Через час, когда Погиба как раз собирался завтракать, а Бараболя охал, лежа на топчане, дверь в столярку осторожно приотворилась и на пороге появилась тоненькая девушка в берестяных лаптях и старенькой юбке.
— К вам можно? — тихо спросила она.
Погибу удивило и насторожило ее появление: он знал, что в столярку не мог прийти никто, кроме хозяина.
— Заходи, заходи! — пригласил он гостью, вставая.
Девушка неловко затворила за собою дверь, поклонилась подполковнику.
— С добрым утром вас.
— Доброе утро, девушка. Ты кто будешь?
— Батрачка у дяденьки Стратона. Марьяной меня зовут.
Она подняла голову, и Погиба увидел на узком лице брови, каких до этих пор нигде не встречал: они широко и размашисто взлетали двумя сверкающими черными крыльями от переносицы к вискам. Эти черные крылья будто влекли ввысь всю хрупкую плоть девушки. Такие брови могут только во сне присниться! Но под ними не сияли, как можно было ожидать, а молили испуганные глаза; в этих глазах угадывался застарелый страх, и тени его, казалось, лежали на всей тщедушной фигурке Марьяны.
— Ты что-то хочешь мне сказать? — Погиба залюбовался девушкой, по глазам определяя, что жизнь у нее нелегка.
— Нет. — Она смущенно опустила голову. — Хозяин велел, чтобы я кому-то тут раны залечила.

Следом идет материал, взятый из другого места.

-- ==== Sys2Proof/Machine/Links.lean ====
section
/-!
DEFINITION. The fate of links, routes and peers (10 R236, R239, 01 R17, 15 R350), and the accesses of a peer package (R232,
R236, R237, R268, R281).
-/
set_option autoImplicit false

namespace Sys2Proof.Machine

/-! ### The collapse of replicas (R236) -/

/-- The guest frame of a device virtual address of a hearth. -/
def guestFrame (s : State) (h : Nat) (a : Word) : Option Nat :=
  (lookupWin (s.hearth h).win a).map fun e => (e.gbase + (a.toNat - e.vbase)) / frameSize

/-- Step 1 of a collapse, and step 3 where step 2 has nothing to wait for (R236); a replica that is being built is
waited for first. -/
def collapse (s : State) (part g : Nat) (e : S2Ent) : State :=
  if e.building then s else freeLeaving (dropReplicas s part g) part

/-- A collapse is not over: a replica is being built, or a frame given up is still in use. -/
def collapseWaits (s : State) (part g : Nat) (e : S2Ent) : Bool := e.building || (s.part part).leaving.any (·.1 == g)

/-- The peer's hob has not yet been asked for the collapse, has been asked, or has acknowledged it. -/
def askOf (s : State) (peer part g : Nat) : Option PeerAsk :=
  s.peerAsks.find? fun a => a.peer == peer && a.part == part && a.g == g

/-- REPLICA_COLLAPSE (R236): the replicas end at once; when the frame's multicasts have landed and the frames are free,
the context goes on at the faulting slot. For a REMOTE frame the peer's hob is asked, and its acknowledgement awaited;
with its peer unreachable the access raises LINK_LOST for the region's handler (R291, R321). -/
def execReplicaCollapse (h : Nat) (s : State) : Out :=
  .next <|
    let x := s.hearth h
    let f := x.act.frame
    if x.run ≠ .stopped ∨ f.code ≠ FaultCode.code .replicaWrite ∨ !counts s h then s
    else match s.ownerOf h, guestFrame s h f.faddr with
      | some p, some g =>
        match s.stage2 p g with
        | none => goOn s h .t f.aslot f.xslot
        | some e =>
          let peer := e.peer.toNat
          if e.remote && !s.peerUp p peer then
            let s := s.modCtx h fun c => { c with frame := { f with code := FaultCode.code .linkLost } }
            match domainOf s p x.act.region with
            | some r => (countFault s r (launchOf s x.act)).pushDue (.handlerEntry h)
            | none => abortHere s h (FaultCode.code .linkLost) f.faddr
          else
            let s := collapse s p g e
            if e.remote && (askOf s peer p g).isNone then
              { s with peerAsks := s.peerAsks ++ [{ peer := peer, part := p, g := g }] }
            else if (e.remote && !(askOf s peer p g).any (·.acked)) || collapseWaits s p g e then s
            else
              let s := { s with peerAsks := s.peerAsks.filter fun a => !(a.peer == peer && a.part == p && a.g == g) }
              goOn s h .t f.aslot f.xslot
      | _, _ => goOn s h .t f.aslot f.xslot

/-! ### Links and routes (R239, R350, R17) -/

/-- The routes that lead to a peer, and of them those that do not stand. -/
def routesTo (s : State) (peer : Nat) : List Nat := (s.parts.map (·.1)).filter fun p => (s.routeTo p peer).isSome
def cutTo (s : State) (peer : Nat) : List Nat := (routesTo s peer).filter fun p => !s.routed p peer

/-- LINK_DOWN (R239, R349): a peer to which a route no longer stands will be invalidated within 17,000 cycles. -/
def execLinkDown (port : Nat) (s : State) : Out :=
  .next <|
    if port < 12 && !s.fab.portDown.contains port then
      let was := s
      let s := { s with fab := { s.fab with portDown := port :: s.fab.portDown } }
      let cut := (List.range 256).filter fun peer => (cutTo s peer).any fun p => was.routed p peer
      let s := { s with fab := { s.fab with losing := cut.foldl (fun t p => tput t p 17000) s.fab.losing } }
      postEvent s 3 0 0 port 0
    else s

/-- PEER_RESET (R239). -/
def execPeerReset (peer : Nat) (s : State) : Out :=
  .next <|
    if peer < 256 then
      let s := s.parts.foldl (fun s p => s.modPart p.1 fun x =>
        { x with routes := x.routes.map fun r => if r.1 = peer then (r.1, { r.2 with up := false }) else r }) s
      let s := { s with fab := { s.fab with losing := tput s.fab.losing peer 17000 } }
      (List.range 12).foldl (fun s port =>
        if s.parts.any fun p => p.2.routes.any fun r => r.1 == peer && r.2.ports.getLsbD port then postEvent s 3 0 0 port 0
        else s) s
    else s

/-- Changes a context wherever it stands: in a half of a hearth, or in an image (R286). -/
def State.modCtxid (s : State) (ctxid : Word) (f : Ctx → Ctx) : State :=
  let g (c : Ctx) : Ctx := if c.ctxid = ctxid then f c else c
  { s with hearths := s.hearths.map fun p => (p.1, { p.2 with act := g p.2.act, ina := g p.2.ina })
           parts := s.parts.map fun p => (p.1, { p.2 with images := p.2.images.map fun i => (i.1, { i.2 with ctx := g i.2.ctx }) }) }

/-- A dropped store is counted in the context that sent it (R62, R239). -/
def countDropped (s : State) (ctxid : Word) : State := s.modCtxid ctxid fun c => { c with stdrop := satInc c.stdrop }

/-- A contribution that a lost peer has not applied is voided and counted in its slot (R286). -/
def voidAtPeer (s : State) (m : AccoMsg) : State :=
  s.modCtxid m.ctxid fun c => c.setSeq m.slot { c.seq m.slot with voidcnt := satInc (c.seq m.slot).voidcnt }

/-- The fate of an operation on its way to a lost peer (R239): stores and copy writes are dropped and counted; a
returning AMO runs again. -/
def loseOp (s : State) (op : WOp) : State :=
  match op.kind with
  | .store => countDropped s op.ctxid
  | .copy uid => countDropped (copyLanded s op.src uid op.bytes.length) op.ctxid
  | .amo _ _ (some uid) _ _ _ => s.modCtxid op.ctxid fun c => if c.amo = .sent uid then { c with amo := .none } else c
  | _ => s

/-- The fate of an ember's message on its way to a lost peer (R239, R286). -/
def loseEmber (s : State) (m : AccMsg) : State :=
  let drop (c : Ctx) : Ctx :=
    match c.embers.find? fun p => p.2.state == .inflight && p.2.uid == m.uid with
    | some (n, _) => { c.setEmber n {} with embdrop := satInc c.embdrop }
    | none => c
  { s with hearths := s.hearths.map fun p => (p.1, { p.2 with act := drop p.2.act, ina := drop p.2.ina }) }

/-- What remains of a peer's slice when the operations of some partitions are lost. -/
def Slice.without (x : Slice) (gone : List Nat) : Slice :=
  { x with inq := x.inq.filter (!gone.contains ·.part), wq := x.wq.filter (!gone.contains ·.part)
           accq := x.accq.filter (!gone.contains ·.part), accoq := x.accoq.filter (!gone.contains ·.part)
           rob := x.rob.filter (!gone.contains ·.part) }

/-- Frames of a peer lose their replicas here and become non-resident; replicas being built for them are given up. -/
def losePeerFrames (s : State) (part peer : Nat) : State :=
  let gs := (List.range (s.part part).s2.length).filter fun g => match s.stage2 part g with
    | some e => e.remote && e.peer.toNat == peer && e.replicated
    | none => false
  let s := gs.foldl (fun s g =>
    let back := s.hobReqs.filterMap fun r => if r.part = part ∧ r.g = g then r.frame else none
    let s := s.modPart part fun p => { p with freeFrames := p.freeFrames ++ back }
    let s : State := { s with hobReqs := s.hobReqs.map fun r => if r.part = part ∧ r.g = g then { r with frame := none } else r }
    (dropReplicas s part g).setStage2 part g fun e => { e with nr := true, building := false }) s
  refreshWindows s part

/-- The halves whose contexts translate by the hearth's present window table: the active one of a hearth that has a
context, and the stopped context beside its handler. A preloaded context, and one that is being saved, has the table of
its image (`loseImage`). -/
def Hearth.tabled (x : Hearth) : List Bool :=
  (if x.run == .free then [] else [false]) ++ if x.serves == .stopped then [true] else []

/-- Held stores, waiting loads and held embers that lead to a lost peer (R239): stores are dropped and counted, loads
end in LINK_LOST, and embers are discarded and counted. -/
def loseHeld (s : State) (part peer : Nat) : State :=
  s.hearths.foldl (fun s p =>
    if s.ownerOf p.1 ≠ some part then s
    else
      let away (e : S2Ent) : Bool := e.remote && e.peer.toNat == peer
      let bad (d : Held) : Bool := (s.stage2 part (d.gpa / frameSize)).any away
      let n := (p.2.held.filter fun d => !d.sent && bad d).length
      let s := s.modHearth p.1 fun x => { x with
        held := x.held.filter fun d => !bad d
        issue := x.issue.map fun i => if i.ent.away (dieOf p.1) && away i.ent then { i with lost := true } else i }
      let s := s.modHearth p.1 fun x => x.countLost n
      p.2.tabled.foldl (fun s ina => (s.half p.1 ina).embers.foldl (fun s m =>
        if m.2.state == .held && (match accDest s p.1 ((m.2.line ++ 0#6).setWidth 64) with | .lost => true | _ => false)
        then sendEmber s p.1 ina m.1 else s) s) s) s

/-- The held embers of a context that lead to a lost peer through a window table (R286). -/
def embersTo (s : State) (part peer : Nat) (win : Tbl (BitVec 128)) (c : Ctx) : List Nat :=
  (c.embers.filter fun m => m.2.state == .held
    && (lookupWin win ((m.2.line ++ 0#6).setWidth 64)).any fun e =>
      (s.stage2 part ((e.gbase + (m.2.line.toNat * 64 - e.vbase)) / frameSize)).any fun f => f.remote && f.peer.toNat == peer).map (·.1)

def Ctx.withoutEmbers (c : Ctx) (l : List Nat) : Ctx :=
  { c with embers := c.embers.filter fun m => !l.contains m.1, embdrop := satAdd c.embdrop l.length }

/-- The saved image of slot i loses its held embers that lead to a lost peer, by the window image of its region, and
counts them; the slot's bytes follow, those still to be written from the inactive half with the rest (R239, R286). One
whose window image cannot be read now loses them when it resumes. -/
def loseImage (s : State) (part peer i : Nat) (im : Image) : State :=
  let win : Tbl (BitVec 128) := match s.region part im.region with
    | some r => (match readGpa s part r.winimg 4096 with
      | some l => (match checkWindows (windowImage l) with | .ok t => t | .error _ => [])
      | none => [])
    | none => []
  let gone := embersTo s part peer win im.ctx
  if im.state = 0 ∨ gone.isEmpty then s
  else
    let c := im.ctx.withoutEmbers gone
    let s := s.modPart part fun p => { p with images := tput p.images i { im with ctx := c } }
    let again (o : OutImage) : OutImage := if o.slot = i then { o with groups := (o.groups ++ [14, 15]).eraseDups } else o
    let follow (p : Nat × Hearth) : Nat × Hearth :=
      if s.ownerOf p.1 ≠ some part then p
      else if p.2.pre = some i then
        (p.1, if p.2.run = .free then { p.2 with act := p.2.act.withoutEmbers gone } else { p.2 with ina := p.2.ina.withoutEmbers gone })
      else (p.1, { p.2 with out := p.2.out.map again })
    let s : State := { s with hearths := s.hearths.map follow }
    if im.state = 1 then s
    else [14, 15].foldl (fun s g => match groupPlace[g]? with
      | some (a, _) => writeSlot s part (slotBase (s.part part) i + a) (c.groupBytes g)
      | none => s) s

— Так это ты… лечишь людей? — спросил пораженный подполковник. У него едва не вырвалось: «Так это ты ведьма?»
— Приходится иногда… — Девушка ответила на его изумление жалкой улыбкой, дрожащей в ямочках щек.
— Кто же тебя этому выучил?
— Мама. Она во всяких зельях разбиралась. — Девушка произнесла эти слова почтительно и гордо.
— И что ж она могла вылечить?
— Всякие раны, кости сращивала, лишаи, экзему выводила…
— Экзему? — Подполковник удивился, что девушка знает такое слово. — А чем она выводила?
— Перегоняла дерево орех… Так кому тут пособить?
Погиба кивнул головой на топчан, и Марьяна подошла к Бараболе, который не сводил с нее глаз. Он мало верил в знахарские снадобья, но лицо Марьяны — бровастое, с прямым маленьким носом — чем-то привлекало его.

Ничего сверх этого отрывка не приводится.